Segment Start: Input data

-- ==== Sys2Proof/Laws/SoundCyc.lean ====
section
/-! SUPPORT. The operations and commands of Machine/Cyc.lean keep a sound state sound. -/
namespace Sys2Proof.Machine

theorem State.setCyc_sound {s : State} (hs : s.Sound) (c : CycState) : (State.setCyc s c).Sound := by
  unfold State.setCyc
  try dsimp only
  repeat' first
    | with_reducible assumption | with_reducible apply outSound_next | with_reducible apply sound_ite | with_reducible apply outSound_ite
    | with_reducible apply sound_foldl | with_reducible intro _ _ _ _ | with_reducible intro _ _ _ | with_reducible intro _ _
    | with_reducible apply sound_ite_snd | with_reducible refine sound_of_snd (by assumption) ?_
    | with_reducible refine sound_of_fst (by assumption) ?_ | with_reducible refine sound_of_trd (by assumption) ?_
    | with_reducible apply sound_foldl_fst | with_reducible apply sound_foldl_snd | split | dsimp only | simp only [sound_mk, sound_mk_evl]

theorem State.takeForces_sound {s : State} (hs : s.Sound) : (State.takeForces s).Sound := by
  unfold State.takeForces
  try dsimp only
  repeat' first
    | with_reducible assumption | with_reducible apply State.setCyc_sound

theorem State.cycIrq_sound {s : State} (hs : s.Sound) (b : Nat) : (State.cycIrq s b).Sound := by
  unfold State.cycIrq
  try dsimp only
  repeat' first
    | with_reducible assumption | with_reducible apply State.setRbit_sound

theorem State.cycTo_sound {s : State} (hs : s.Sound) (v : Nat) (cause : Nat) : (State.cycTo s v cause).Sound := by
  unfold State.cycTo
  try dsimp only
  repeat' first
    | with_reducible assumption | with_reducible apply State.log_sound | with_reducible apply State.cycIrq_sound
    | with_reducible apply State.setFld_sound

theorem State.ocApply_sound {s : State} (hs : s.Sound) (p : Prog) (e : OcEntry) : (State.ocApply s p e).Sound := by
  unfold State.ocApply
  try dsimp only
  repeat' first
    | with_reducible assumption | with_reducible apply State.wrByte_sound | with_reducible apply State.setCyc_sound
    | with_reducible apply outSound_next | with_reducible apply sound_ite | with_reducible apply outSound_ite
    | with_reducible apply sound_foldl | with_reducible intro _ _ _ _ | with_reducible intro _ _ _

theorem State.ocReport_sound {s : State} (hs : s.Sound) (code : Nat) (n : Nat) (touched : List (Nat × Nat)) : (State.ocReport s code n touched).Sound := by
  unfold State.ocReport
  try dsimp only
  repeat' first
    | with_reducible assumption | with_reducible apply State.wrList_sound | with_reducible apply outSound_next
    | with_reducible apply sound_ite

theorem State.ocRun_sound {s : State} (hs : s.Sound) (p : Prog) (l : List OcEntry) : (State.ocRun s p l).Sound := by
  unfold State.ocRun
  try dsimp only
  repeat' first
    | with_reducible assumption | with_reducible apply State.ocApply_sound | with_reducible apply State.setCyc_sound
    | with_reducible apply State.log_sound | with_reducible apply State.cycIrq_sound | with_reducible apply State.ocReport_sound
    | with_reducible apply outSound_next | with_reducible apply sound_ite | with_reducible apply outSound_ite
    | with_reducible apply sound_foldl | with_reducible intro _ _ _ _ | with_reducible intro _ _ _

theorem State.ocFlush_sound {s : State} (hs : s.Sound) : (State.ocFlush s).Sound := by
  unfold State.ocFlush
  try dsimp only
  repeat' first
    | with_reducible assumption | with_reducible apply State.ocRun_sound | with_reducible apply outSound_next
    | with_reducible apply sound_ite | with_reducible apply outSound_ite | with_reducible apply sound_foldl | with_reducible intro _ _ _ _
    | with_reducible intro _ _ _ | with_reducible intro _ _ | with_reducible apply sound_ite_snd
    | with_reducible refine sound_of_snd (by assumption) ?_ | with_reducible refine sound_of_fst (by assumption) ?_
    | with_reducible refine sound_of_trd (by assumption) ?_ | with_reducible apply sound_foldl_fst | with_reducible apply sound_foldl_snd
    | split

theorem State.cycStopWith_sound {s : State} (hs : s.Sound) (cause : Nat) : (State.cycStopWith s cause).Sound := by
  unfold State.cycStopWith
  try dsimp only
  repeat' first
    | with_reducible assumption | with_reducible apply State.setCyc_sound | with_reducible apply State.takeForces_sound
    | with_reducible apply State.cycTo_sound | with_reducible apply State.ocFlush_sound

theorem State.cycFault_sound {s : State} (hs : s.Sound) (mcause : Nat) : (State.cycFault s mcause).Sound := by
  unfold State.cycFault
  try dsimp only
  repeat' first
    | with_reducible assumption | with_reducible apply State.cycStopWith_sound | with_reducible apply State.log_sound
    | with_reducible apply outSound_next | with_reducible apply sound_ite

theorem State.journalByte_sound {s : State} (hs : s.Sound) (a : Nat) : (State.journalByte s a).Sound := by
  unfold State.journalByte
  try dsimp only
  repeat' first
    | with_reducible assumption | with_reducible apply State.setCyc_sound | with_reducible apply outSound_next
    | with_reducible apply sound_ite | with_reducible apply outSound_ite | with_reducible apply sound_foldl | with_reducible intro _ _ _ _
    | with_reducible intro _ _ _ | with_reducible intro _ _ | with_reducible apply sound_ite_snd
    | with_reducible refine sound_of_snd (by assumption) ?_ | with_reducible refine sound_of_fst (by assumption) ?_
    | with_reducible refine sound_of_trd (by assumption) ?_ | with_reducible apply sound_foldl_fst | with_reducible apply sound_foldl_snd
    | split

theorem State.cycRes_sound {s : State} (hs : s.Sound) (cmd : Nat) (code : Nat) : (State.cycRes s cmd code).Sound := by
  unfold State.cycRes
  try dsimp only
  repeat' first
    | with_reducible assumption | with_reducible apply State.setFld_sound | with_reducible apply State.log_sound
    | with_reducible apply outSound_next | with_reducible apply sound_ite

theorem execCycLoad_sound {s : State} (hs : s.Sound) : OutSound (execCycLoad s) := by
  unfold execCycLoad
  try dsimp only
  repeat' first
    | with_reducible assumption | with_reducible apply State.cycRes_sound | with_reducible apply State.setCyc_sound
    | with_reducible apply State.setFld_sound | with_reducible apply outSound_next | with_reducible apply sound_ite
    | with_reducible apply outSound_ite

Segment End: Input data
Segment Start: Input data

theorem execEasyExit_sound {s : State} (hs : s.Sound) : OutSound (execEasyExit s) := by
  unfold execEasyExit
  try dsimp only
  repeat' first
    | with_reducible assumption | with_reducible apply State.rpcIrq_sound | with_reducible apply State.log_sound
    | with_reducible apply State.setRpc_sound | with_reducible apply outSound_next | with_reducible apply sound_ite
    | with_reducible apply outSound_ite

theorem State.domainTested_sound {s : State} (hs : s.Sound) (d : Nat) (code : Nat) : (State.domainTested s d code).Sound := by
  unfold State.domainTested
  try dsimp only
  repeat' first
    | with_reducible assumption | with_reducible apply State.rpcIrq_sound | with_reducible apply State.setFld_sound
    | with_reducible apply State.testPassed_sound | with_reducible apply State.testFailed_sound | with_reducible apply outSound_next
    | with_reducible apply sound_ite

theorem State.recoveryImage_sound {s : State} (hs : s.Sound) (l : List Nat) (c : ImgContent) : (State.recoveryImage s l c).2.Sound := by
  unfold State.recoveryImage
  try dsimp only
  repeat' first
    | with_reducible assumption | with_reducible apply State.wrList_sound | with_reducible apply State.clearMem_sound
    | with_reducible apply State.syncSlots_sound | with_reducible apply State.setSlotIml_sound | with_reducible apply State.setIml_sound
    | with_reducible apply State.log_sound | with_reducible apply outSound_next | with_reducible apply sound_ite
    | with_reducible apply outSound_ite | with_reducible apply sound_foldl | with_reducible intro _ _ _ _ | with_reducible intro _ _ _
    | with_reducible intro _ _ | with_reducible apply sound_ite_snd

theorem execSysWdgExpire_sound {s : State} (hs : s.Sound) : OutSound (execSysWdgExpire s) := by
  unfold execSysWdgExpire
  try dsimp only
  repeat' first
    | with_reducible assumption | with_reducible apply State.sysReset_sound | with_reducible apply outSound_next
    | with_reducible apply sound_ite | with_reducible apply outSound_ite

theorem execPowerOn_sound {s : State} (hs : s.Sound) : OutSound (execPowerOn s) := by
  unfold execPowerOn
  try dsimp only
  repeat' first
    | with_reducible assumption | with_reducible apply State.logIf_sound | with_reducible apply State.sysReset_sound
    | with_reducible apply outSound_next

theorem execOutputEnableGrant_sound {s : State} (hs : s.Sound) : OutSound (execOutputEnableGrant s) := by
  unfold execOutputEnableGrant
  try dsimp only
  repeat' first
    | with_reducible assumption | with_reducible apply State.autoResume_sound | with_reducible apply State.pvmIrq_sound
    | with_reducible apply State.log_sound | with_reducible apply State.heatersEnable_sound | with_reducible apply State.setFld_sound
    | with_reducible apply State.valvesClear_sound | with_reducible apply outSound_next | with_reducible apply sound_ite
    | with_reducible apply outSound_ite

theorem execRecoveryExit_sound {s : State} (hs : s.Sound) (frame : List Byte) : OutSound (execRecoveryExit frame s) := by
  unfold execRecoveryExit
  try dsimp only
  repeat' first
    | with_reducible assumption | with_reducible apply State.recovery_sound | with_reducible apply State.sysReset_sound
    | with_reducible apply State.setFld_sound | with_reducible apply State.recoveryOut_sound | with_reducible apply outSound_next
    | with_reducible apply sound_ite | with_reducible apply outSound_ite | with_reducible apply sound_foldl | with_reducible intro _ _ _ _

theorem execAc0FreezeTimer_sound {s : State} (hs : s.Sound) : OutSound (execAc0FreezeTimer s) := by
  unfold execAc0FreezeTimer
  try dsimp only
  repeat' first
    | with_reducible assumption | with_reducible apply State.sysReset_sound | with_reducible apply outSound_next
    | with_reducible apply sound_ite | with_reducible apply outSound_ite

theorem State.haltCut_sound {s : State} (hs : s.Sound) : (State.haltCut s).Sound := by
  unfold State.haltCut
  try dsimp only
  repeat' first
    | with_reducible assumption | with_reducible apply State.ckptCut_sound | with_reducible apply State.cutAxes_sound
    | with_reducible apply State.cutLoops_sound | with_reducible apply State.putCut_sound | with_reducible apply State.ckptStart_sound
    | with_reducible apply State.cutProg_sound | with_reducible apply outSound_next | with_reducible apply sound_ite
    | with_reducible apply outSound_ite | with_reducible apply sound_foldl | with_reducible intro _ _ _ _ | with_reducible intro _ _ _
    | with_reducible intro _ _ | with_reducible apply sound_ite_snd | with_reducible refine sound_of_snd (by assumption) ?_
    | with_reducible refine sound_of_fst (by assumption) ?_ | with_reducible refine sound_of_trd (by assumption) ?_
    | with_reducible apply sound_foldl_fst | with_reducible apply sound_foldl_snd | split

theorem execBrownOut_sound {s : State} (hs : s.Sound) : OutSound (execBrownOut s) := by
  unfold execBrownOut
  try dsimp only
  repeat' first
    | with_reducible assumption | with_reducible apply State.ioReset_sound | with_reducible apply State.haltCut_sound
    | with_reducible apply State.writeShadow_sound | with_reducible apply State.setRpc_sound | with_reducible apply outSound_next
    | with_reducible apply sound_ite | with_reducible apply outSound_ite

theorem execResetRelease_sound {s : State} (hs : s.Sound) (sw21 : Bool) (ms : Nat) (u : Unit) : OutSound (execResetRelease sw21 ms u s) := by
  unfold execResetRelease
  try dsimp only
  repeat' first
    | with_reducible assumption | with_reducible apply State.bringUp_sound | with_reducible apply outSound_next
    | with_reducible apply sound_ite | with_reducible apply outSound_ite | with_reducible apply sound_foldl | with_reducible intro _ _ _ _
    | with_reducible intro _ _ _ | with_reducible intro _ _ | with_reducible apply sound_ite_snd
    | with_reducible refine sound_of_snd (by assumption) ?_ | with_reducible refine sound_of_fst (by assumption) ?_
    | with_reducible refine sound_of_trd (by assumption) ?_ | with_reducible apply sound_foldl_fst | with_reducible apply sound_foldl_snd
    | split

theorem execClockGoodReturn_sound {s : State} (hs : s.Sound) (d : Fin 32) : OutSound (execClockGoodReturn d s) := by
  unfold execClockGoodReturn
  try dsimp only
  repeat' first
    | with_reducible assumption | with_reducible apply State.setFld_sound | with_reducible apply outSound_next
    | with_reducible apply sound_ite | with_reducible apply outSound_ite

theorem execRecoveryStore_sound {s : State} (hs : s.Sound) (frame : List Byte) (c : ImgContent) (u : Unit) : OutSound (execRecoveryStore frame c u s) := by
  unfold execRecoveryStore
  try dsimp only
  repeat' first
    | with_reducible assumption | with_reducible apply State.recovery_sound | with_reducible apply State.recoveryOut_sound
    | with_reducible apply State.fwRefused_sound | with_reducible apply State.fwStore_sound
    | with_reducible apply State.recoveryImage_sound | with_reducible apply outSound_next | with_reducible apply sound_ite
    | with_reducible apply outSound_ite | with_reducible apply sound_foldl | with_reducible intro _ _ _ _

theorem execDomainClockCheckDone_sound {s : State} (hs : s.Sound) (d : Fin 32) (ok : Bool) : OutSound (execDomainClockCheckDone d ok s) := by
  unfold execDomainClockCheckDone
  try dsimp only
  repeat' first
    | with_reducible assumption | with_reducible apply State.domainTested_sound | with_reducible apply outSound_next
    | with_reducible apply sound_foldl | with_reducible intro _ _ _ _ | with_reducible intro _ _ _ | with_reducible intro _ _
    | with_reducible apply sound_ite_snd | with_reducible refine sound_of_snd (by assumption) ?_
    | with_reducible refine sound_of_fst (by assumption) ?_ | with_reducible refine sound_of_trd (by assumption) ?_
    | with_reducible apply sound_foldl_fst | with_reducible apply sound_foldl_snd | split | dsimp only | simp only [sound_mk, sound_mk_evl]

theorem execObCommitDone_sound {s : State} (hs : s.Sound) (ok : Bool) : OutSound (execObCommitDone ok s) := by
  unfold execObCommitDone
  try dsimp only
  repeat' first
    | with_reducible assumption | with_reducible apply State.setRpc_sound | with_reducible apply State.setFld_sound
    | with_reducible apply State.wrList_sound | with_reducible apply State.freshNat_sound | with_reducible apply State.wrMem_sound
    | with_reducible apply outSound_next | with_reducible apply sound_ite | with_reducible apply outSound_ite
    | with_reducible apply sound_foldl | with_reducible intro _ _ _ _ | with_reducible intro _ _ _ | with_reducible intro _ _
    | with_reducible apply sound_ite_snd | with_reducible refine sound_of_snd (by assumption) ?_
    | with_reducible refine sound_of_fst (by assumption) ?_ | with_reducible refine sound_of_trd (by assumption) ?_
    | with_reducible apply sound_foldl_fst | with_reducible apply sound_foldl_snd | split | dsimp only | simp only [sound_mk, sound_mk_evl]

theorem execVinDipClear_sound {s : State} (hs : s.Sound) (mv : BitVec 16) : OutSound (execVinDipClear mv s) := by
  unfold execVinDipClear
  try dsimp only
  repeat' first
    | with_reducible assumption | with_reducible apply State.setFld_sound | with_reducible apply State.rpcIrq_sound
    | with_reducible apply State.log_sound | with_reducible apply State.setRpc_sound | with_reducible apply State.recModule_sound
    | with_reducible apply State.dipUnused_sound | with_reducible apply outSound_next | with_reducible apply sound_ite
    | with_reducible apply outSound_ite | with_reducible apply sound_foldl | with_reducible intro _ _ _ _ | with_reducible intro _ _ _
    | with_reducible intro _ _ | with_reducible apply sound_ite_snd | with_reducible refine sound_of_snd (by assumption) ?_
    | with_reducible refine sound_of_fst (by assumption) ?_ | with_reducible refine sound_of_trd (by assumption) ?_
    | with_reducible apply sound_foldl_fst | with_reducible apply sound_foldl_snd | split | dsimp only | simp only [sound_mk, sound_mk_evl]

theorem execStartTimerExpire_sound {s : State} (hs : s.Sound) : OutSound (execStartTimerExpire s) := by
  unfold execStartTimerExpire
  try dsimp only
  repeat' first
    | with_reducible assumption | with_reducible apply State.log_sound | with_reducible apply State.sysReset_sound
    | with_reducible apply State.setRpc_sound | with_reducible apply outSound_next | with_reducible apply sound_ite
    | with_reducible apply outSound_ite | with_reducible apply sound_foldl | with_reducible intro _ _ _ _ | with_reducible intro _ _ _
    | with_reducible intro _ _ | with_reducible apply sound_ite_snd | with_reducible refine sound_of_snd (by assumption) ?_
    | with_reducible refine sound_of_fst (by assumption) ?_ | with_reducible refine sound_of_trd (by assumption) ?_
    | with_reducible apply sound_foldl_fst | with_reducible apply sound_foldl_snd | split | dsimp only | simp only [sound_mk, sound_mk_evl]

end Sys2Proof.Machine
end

Segment End: Input data
Segment Start: Input data

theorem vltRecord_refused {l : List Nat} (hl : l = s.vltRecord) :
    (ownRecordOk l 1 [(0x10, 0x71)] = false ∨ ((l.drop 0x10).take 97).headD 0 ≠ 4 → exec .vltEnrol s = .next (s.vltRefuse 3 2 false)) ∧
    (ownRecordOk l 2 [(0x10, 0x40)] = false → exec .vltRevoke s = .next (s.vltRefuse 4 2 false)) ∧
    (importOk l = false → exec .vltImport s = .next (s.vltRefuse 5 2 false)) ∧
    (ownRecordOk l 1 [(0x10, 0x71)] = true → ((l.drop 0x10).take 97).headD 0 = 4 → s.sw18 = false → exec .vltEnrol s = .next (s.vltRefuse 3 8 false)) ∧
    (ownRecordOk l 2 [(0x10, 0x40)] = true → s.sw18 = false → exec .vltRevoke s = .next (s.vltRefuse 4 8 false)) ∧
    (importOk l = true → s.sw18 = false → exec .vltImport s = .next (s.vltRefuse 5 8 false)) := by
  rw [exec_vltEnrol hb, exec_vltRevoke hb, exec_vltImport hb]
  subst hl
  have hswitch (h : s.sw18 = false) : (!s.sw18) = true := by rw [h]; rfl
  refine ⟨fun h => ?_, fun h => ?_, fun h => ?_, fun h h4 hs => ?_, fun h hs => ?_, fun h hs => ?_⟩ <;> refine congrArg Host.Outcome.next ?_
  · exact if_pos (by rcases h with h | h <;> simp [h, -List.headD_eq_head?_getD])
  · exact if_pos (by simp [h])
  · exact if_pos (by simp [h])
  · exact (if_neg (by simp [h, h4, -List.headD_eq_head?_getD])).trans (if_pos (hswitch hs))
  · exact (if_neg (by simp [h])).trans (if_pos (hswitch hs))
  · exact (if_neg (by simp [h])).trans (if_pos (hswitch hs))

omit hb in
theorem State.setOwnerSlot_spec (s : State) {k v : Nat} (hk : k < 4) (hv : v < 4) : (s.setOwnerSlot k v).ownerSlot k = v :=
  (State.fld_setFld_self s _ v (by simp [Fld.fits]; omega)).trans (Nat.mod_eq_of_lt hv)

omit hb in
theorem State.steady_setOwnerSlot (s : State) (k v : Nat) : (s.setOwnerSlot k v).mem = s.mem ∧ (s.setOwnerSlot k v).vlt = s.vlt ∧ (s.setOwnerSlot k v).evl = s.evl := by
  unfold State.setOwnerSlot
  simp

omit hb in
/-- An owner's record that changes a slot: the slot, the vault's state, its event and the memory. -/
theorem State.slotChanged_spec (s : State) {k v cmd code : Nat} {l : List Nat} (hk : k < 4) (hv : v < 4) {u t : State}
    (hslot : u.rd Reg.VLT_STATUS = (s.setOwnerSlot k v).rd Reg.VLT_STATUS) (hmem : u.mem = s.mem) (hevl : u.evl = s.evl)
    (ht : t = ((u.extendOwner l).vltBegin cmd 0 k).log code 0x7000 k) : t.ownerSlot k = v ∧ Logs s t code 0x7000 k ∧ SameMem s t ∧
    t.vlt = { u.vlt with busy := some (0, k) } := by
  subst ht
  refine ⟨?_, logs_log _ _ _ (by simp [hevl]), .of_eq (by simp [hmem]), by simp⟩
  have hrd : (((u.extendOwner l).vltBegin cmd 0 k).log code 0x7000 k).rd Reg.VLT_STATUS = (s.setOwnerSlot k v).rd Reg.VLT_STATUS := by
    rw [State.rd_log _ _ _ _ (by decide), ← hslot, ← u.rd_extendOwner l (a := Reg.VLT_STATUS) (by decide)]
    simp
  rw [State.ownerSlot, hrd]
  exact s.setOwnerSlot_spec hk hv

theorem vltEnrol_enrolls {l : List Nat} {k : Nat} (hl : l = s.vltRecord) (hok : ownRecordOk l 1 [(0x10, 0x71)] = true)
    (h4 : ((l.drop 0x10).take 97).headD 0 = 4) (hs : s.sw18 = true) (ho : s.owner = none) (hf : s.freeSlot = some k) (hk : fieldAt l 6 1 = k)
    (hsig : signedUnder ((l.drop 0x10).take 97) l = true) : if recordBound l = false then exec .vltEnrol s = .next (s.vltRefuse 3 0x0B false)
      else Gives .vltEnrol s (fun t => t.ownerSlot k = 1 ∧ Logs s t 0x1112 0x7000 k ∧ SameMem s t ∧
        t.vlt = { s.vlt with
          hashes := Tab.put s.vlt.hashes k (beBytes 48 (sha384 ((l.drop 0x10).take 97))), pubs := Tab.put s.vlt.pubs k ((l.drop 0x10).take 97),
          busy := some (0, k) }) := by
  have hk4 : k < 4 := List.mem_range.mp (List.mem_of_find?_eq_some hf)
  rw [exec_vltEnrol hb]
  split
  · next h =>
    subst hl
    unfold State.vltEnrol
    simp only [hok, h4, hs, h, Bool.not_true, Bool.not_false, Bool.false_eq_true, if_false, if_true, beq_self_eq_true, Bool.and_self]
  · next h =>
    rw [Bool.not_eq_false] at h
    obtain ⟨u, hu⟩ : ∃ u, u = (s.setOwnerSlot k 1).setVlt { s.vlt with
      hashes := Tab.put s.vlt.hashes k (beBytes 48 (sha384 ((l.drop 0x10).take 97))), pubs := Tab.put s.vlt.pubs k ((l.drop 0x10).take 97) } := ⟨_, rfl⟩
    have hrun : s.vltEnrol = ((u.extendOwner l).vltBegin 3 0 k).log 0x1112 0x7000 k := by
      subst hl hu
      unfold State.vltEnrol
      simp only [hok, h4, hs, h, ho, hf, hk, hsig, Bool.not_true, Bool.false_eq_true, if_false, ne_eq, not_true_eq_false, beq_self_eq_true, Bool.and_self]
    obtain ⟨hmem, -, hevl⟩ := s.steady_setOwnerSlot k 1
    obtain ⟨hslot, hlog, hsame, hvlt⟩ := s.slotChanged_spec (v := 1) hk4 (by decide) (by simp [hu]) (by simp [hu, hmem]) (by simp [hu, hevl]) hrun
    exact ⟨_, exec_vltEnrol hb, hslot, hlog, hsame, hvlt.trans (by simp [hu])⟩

Segment End: Input data

## Task details
State the count of lines in the material above that include "hmem", with no other words.

## Result of the task
4